This is the first I have heard of it. Where I hunt I have never seen one of these checkpoints. I have been stopped when wearing an orange hat (probable cause) and I have been stopped after walking a field. I even had a game warden see me walk out to a hill lay down and he was with in eye sight the whole time I was on the hill. He stopped at my car about four or five time throughout the few hours I was on the hill. I admit I held off leaving the hill until he was about as far away as he was blocked by a small hill on the road. Once he could see again he turned around and canned it to my car but more plots land was to be walked. He stayed by my car for over an hour as I walked. Long story short on this one he was very much a prick when questioning me. I was not given a warning or verbal warning. It is amazing how fast a game warden wants to get away from you when you start asking where the deer are. We parted ways and it was all good.

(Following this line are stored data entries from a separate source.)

/-- A hold-off's expiry tries a pending view: with the role available and room in its queue, the view of the
moment is offered, the mark is cleared, the number taken and the hold-off runs again. A VIEW_ACK is kept; of
an OFFERED session its fare is held against the snapshot, and a match with the offer acknowledged makes the
session PRESENTED. That the expiry's row tries the view with no hold-off running too is the model's choice
(log entry 38). -/
def Obligations.ViewsAreOffered : Prop :=
  ∀ (s : State) (a src : NodeAddr) (seq fare : Nat), s.powered = true →
    (s.meter.console.mark = true → s.holder .console = some a → s.presence a = .present →
      s.accepts .front = true →
      ∃ t, exec (.viewHoldoffExpiry .console) s = .next t ∧ s.sameBut [.link, .meter] t
        ∧ t.meter.console = ⟨false, true, (s.meter.console.seq + 1) % 65536⟩
        ∧ t.meter.pax = s.meter.pax ∧ t.meter.state = s.meter.state
        ∧ t.link.front.queue = s.link.front.queue
          ++ [.own .front a (.fareView (s.buildView s.meter.console))])
    ∧ ((s.viewState .paxDisplay).mark = false →
      ∃ t, exec (.viewHoldoffExpiry .paxDisplay) s = .next t ∧ s.sameBut [.meter] t
        ∧ t.meter = { s.meter with pax := { s.meter.pax with holdoff := false } })
    ∧ (s.fromRole .paxDisplay src → s.pay.session.state ≠ .offered →
      exec (.viewAck src seq fare) s =
        .next { s with meter := { s.meter with lastAck := some (seq, fare) } })
    ∧ (s.fromRole .paxDisplay src → s.pay.session.state = .offered →
      s.pay.session.offerAck = false →
      exec (.viewAck src seq fare) s =
        .next { s with
          meter := { s.meter with lastAck := some (seq, fare) }
          pay := { s.pay with
            session :=
              { s.pay.session with
                viewMatch := s.pay.session.viewMatch || decide (s.meter.snapshot = some fare) } } })
    ∧ (s.fromRole .paxDisplay src → s.pay.session.state = .offered → s.pay.session.offerAck = true →
      s.meter.snapshot = some fare →
      ∃ t, exec (.viewAck src seq fare) s = .next t
        ∧ s.sameBut [.link, .meter, .pay, .intercom] t ∧ t.meter.lastAck = some (seq, fare)
        ∧ t.pay = { s.pay with
            session := { s.pay.session with viewMatch := true, state := .presented } }
        ∧ s.viewMarked t .console ∧ s.viewMarked t .paxDisplay)
    ∧ (s.fromRole .paxDisplay src → s.pay.session.state = .offered → s.pay.session.offerAck = true →
      s.meter.snapshot ≠ some fare → s.pay.session.viewMatch = false →
      s.available .paxDisplay = true →
      exec (.viewAck src seq fare) s =
        .next { s with meter := { s.meter with lastAck := some (seq, fare) } })

/-! ### The roof sign -/

/-- AUX_LAMP sets the latch of a channel 1–6, and CLEAR_LAMP returns the fault of a channel, or of all six
for 0, to OK, and leaves a channel that is OK as it was; every channel is then composed anew. A check of a
lit channel: above the maximum the fault is SHORT, LAMP_SHORT is offered and the channel goes dark; below
the minimum a third check in a row makes it OPEN with LAMP_OPEN; within the limits it is OK. A dark channel
is not checked. The duty 0 of a dark channel is the model's choice (log entry 39). -/
def Obligations.LampsAreSetAndChecked : Prop :=
  (∀ (rq : Req) (s : State),
     (∀ n v, s.fromConsole rq → 1 ≤ n → n ≤ 6 →
       ∃ t, exec (.auxLamp rq n (some v)) s = .next t ∧ s.sameBut [.link, .sign] t
         ∧ t.sign.lamps = (s.sign.lamps.modify (n - 1) fun l => { l with latch := v }).mapIdx
             t.driveChannel
         ∧ s.frontTook t (consoleAnswer rq .auxLamp .accepted))
     ∧ (∀ n v, s.fromConsole rq → n = 0 ∨ 6 < n →
       ∃ t, exec (.auxLamp rq n (some v)) s = .next t ∧ s.sameBut [.link] t
         ∧ s.frontTook t (consoleAnswer rq .auxLamp .badValue))
     ∧ (∀ n, s.fromMgmt .clearLamp rq → n ≤ 6 →
       ∃ t, exec (.clearLamp rq n) s = .next t ∧ s.sameBut [.link, .sign] t
         ∧ (∀ i l, t.sign.lamps[i]? = some l → (n = 0 ∨ i + 1 = n) → l.fault = .ok)
         ∧ t.sign = { s.sign with
             lamps := (s.sign.lamps.mapIdx fun i l =>
               if (n = 0 ∨ i + 1 = n) ∧ l.fault ≠ .ok then { l with fault := .ok, lowChecks := 0 }
               else l).mapIdx t.driveChannel }
         ∧ s.frontTook t (mgmtAnswer rq .clearLamp .none .ok))
     ∧ (∀ n, s.fromMgmt .clearLamp rq → 6 < n →
       ∃ t, exec (.clearLamp rq n) s = .next t ∧ s.sameBut [.link] t
         ∧ s.frontTook t (mgmtAnswer rq .clearLamp .none .badValue)))
  ∧ ∀ (n current : Nat) (l : Lamp) (s : State), 1 ≤ n → n ≤ 6 → s.sign.lamps[n - 1]? = some l →
      let c := s.channel (n - 1)
      (l.lit = false → exec (.lampCheck n current) s = .next s)
      ∧ (l.lit = true → c.maxMa < current →
        ∃ t l', exec (.lampCheck n current) s = .next t ∧ s.sameBut [.link, .notices, .sign] t
          ∧ t.sign.lamps[n - 1]? = some l' ∧ l'.fault = .short ∧ l'.lit = false ∧ l'.current = current
          ∧ t.notices.nextSeq = (s.notices.nextSeq + 1) % 65536
          ∧ s.noticed t (.lampShort n c.role current))
      ∧ (l.lit = true → current ≤ c.maxMa → current < c.minMa → l.fault = .ok → l.lowChecks = 2 →
        ∃ t l', exec (.lampCheck n current) s = .next t ∧ s.sameBut [.link, .notices, .sign] t
          ∧ t.sign.lamps[n - 1]? = some l' ∧ l'.fault = .opened ∧ l'.lit = true
          ∧ t.notices.nextSeq = (s.notices.nextSeq + 1) % 65536
          ∧ s.noticed t (.lampOpen n c.role current))
      ∧ (l.lit = true → current ≤ c.maxMa → current < c.minMa → l.fault = .ok → l.lowChecks < 2 →
        ∃ t, exec (.lampCheck n current) s = .next t ∧ s.sameBut [.sign] t
          ∧ t.sign =
            { s.sign with
              lamps := s.sign.lamps.set (n - 1)
                { l with current := current, check := .later, lowChecks := l.lowChecks + 1 } })
      ∧ (l.lit = true → current ≤ c.maxMa → c.minMa ≤ current →
        ∃ t, exec (.lampCheck n current) s = .next t ∧ s.sameBut [.sign] t
          ∧ t.sign =
            { s.sign with
              lamps := s.sign.lamps.set (n - 1)
                { l with current := current, check := .later, fault := .ok, lowChecks := 0 } })

/-- SIGN_TEST outside HIRED and PAY holds its values for its seconds in meter intervals, its expiry ends it,
and every channel is composed anew. An ambient sample changes the level at the eighth sample in a row that
indicates another one. That the expiry's row ends any test is the model's choice (log entry 9). The duty 0
of a dark channel is the model's choice (log entry 39). -/
def Obligations.TestsAndAmbientRun : Prop :=
  ∀ (rq : Req) (s : State),
    (∀ d v, s.fromMgmt .signTest rq → s.tripOpen = false → 1 ≤ d → d ≤ 60 →
      ∃ t, exec (.signTest rq d (some v)) s = .next t ∧ s.sameBut [.link, .sign] t
        ∧ t.sign.test = some ⟨v, 10 * d⟩
        ∧ t.sign.lamps = s.sign.lamps.mapIdx t.driveChannel
        ∧ s.frontTook t (mgmtAnswer rq .signTest .none .ok))
    ∧ (∀ d v, s.fromMgmt .signTest rq → s.tripOpen = true → d ≤ 60 →
      ∃ t, exec (.signTest rq d (some v)) s = .next t ∧ s.sameBut [.link] t
        ∧ s.frontTook t (mgmtAnswer rq .signTest .none .refusedState))
    ∧ (s.powered = true →
      ∃ t, exec .signTestExpiry s = .next t ∧ s.sameBut [.sign] t ∧ t.sign.test = none)
    ∧ (∀ x, (s.power.state = .run ∨ s.power.state = .parked) →
      let i := if s.tables.brightness.tHigh ≤ x then AmbientLevel.day
        else if x ≤ s.tables.brightness.tLow then .night else .dusk
      ∃ t, exec (.ambientSample x) s = .next t ∧ s.sameBut [.sign] t ∧ t.sign.ambient.sample = x
        ∧ t.sign.lamps = s.sign.lamps.mapIdx t.driveChannel
        ∧ (i = s.sign.ambient.level → t.sign.ambient.level = i ∧ t.sign.ambient.count = 0)
        ∧ (i ≠ s.sign.ambient.level → i = s.sign.ambient.candidate → s.sign.ambient.count = 7 →
          t.sign.ambient.level = i)
        ∧ (i ≠ s.sign.ambient.level → i = s.sign.ambient.candidate → s.sign.ambient.count < 7 →
          t.sign.ambient.level = s.sign.ambient.level
            ∧ t.sign.ambient.count = s.sign.ambient.count + 1)
        ∧ (i ≠ s.sign.ambient.level → i ≠ s.sign.ambient.candidate →
          t.sign.ambient.level = s.sign.ambient.level ∧ t.sign.ambient.count = 1))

I have nothing to hide at the beginning middle or end of the day when hunting or just at home while not hunting. What I am tired of is the police state tactics. Every time I pass through Montana I get pulled over at their checkpoints. Their signs state hunters... Just because you have a horse trailer with you does not mean you were hunting. To them horse trailer means hunter. Those guys want you to stop if you are a hunter. DO NOT STOP IF YOU ARE IN YOUR CAR JUST PASSING THROUGH. They do not find the humor in you stopping if you are not hunting or have not hunted recently and do not have a license with you.

If you want to be stopped everyday then that is fine. I do not want to be stopped unless they really have a reason to stop me.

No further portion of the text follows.